▶ **Saved entries**
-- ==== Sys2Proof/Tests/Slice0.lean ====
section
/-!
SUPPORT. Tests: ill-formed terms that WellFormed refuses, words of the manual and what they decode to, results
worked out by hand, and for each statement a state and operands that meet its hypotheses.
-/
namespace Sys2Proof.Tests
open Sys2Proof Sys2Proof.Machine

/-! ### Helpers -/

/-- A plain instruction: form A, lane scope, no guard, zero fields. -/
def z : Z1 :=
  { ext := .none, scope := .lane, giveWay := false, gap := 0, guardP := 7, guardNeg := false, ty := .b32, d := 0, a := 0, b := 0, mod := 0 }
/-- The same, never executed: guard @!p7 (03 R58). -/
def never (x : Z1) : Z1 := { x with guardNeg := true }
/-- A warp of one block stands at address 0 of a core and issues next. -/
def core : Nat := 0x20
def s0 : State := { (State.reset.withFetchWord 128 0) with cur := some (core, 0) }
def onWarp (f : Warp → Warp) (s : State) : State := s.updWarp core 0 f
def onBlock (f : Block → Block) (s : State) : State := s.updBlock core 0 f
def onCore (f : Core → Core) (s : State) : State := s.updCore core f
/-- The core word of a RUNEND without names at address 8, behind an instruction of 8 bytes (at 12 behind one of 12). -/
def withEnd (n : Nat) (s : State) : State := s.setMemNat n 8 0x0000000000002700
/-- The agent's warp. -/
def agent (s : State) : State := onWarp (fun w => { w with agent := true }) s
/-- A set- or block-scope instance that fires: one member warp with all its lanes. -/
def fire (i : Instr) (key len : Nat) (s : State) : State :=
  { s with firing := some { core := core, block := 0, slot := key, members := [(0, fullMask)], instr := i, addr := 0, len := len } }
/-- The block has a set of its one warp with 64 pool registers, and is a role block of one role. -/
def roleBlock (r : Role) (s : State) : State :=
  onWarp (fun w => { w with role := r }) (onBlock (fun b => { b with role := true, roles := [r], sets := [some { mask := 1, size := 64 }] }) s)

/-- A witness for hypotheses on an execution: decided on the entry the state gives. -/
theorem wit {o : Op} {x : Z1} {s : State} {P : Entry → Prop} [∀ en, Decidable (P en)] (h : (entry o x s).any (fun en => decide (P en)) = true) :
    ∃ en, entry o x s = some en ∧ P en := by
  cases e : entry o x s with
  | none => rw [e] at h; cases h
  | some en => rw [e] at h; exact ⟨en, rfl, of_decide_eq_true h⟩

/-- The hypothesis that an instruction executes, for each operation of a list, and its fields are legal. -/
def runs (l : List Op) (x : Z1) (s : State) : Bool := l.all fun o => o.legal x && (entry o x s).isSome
...
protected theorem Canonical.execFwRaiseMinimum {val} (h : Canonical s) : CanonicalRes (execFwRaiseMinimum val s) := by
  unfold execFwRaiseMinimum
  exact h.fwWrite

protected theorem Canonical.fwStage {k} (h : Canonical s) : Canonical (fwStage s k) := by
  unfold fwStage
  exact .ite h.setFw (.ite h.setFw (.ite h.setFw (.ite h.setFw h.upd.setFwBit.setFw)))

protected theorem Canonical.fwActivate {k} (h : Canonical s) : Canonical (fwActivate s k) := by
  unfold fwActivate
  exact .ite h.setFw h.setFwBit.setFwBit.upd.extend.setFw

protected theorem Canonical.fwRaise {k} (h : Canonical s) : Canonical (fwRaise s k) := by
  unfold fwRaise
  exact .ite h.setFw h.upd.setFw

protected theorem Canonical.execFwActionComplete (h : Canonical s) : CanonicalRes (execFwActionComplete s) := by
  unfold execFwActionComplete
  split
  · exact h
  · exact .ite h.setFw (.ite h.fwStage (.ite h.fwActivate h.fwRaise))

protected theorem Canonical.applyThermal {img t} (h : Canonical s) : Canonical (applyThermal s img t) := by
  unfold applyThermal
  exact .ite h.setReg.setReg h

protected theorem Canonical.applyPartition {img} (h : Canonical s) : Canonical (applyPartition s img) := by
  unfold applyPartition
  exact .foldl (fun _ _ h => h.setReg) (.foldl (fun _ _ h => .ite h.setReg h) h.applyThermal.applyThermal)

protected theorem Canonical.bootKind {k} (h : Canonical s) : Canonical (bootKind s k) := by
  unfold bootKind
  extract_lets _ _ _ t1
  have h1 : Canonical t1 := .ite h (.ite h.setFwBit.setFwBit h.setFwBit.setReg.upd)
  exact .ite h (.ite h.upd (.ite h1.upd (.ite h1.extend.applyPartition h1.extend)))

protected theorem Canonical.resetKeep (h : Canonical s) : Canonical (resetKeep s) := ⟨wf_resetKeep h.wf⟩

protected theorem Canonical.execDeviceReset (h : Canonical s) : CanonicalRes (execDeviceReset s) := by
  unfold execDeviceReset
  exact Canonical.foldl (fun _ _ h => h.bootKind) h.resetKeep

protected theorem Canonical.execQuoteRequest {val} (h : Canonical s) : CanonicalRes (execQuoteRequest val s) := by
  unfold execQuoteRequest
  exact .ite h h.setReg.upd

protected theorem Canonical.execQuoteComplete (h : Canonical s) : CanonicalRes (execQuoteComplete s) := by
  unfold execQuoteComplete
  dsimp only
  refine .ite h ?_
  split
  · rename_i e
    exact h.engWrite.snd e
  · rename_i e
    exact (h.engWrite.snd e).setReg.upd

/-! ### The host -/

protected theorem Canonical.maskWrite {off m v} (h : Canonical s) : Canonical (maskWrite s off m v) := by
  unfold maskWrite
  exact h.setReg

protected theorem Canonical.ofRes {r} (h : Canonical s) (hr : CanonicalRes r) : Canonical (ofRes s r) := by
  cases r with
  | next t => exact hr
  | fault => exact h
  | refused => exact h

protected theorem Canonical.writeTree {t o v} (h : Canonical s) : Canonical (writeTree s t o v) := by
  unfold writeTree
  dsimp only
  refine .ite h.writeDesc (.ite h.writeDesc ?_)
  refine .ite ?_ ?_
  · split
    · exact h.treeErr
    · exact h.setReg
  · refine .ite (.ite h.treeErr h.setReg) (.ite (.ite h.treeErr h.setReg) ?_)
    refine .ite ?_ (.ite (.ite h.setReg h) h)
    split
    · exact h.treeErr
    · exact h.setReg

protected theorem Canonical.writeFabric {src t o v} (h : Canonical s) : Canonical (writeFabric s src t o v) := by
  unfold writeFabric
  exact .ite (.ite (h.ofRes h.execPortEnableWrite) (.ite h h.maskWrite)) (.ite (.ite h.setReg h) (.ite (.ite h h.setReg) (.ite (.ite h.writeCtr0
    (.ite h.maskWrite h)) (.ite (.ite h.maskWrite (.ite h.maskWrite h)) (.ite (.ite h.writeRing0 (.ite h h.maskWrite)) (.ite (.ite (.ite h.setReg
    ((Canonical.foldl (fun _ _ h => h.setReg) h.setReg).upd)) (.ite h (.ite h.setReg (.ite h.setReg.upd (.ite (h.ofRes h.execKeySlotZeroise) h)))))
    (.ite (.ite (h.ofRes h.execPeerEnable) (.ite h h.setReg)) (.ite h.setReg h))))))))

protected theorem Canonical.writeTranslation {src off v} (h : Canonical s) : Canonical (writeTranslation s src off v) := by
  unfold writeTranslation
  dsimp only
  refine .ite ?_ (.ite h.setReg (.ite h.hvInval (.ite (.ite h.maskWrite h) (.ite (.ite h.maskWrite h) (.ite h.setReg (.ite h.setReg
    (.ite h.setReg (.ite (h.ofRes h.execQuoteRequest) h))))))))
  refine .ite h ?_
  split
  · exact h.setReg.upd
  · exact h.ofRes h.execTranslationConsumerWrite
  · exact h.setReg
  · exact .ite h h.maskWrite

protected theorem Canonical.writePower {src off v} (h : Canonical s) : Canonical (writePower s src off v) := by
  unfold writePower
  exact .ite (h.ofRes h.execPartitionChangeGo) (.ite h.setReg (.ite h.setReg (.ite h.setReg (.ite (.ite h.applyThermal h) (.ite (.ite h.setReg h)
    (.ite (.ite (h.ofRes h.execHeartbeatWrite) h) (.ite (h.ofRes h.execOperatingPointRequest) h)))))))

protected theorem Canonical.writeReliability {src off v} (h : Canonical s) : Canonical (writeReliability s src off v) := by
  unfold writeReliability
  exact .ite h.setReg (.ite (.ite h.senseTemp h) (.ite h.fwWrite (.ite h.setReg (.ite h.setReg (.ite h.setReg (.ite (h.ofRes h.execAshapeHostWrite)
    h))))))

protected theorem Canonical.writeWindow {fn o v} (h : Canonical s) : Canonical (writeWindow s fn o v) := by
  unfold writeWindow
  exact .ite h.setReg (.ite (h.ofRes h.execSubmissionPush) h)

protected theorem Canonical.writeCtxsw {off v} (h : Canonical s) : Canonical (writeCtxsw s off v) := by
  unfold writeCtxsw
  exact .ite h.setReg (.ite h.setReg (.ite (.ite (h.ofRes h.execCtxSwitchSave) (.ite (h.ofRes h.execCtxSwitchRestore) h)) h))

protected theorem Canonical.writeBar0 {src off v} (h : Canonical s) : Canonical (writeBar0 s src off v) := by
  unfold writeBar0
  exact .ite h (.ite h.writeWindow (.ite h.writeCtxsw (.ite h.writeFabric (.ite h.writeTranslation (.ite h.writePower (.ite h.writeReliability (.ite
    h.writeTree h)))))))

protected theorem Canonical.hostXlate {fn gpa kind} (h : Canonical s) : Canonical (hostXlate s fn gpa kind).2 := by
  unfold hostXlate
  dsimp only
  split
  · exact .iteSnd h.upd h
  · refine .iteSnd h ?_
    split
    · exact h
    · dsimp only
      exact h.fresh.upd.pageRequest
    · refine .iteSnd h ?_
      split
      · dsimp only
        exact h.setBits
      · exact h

▶ **ACTIVITY**
Every line from the line containing "exact .ite h.setReg (.ite (h.ofRes" through the line containing "unfold writeCtxsw" in the records above must be retyped exactly. Leave out the rest.

▶ **EXPECTED OUTPUT**
  exact .ite h.setReg (.ite (h.ofRes h.execSubmissionPush) h)

protected theorem Canonical.writeCtxsw {off v} (h : Canonical s) : Canonical (writeCtxsw s off v) := by
  unfold writeCtxsw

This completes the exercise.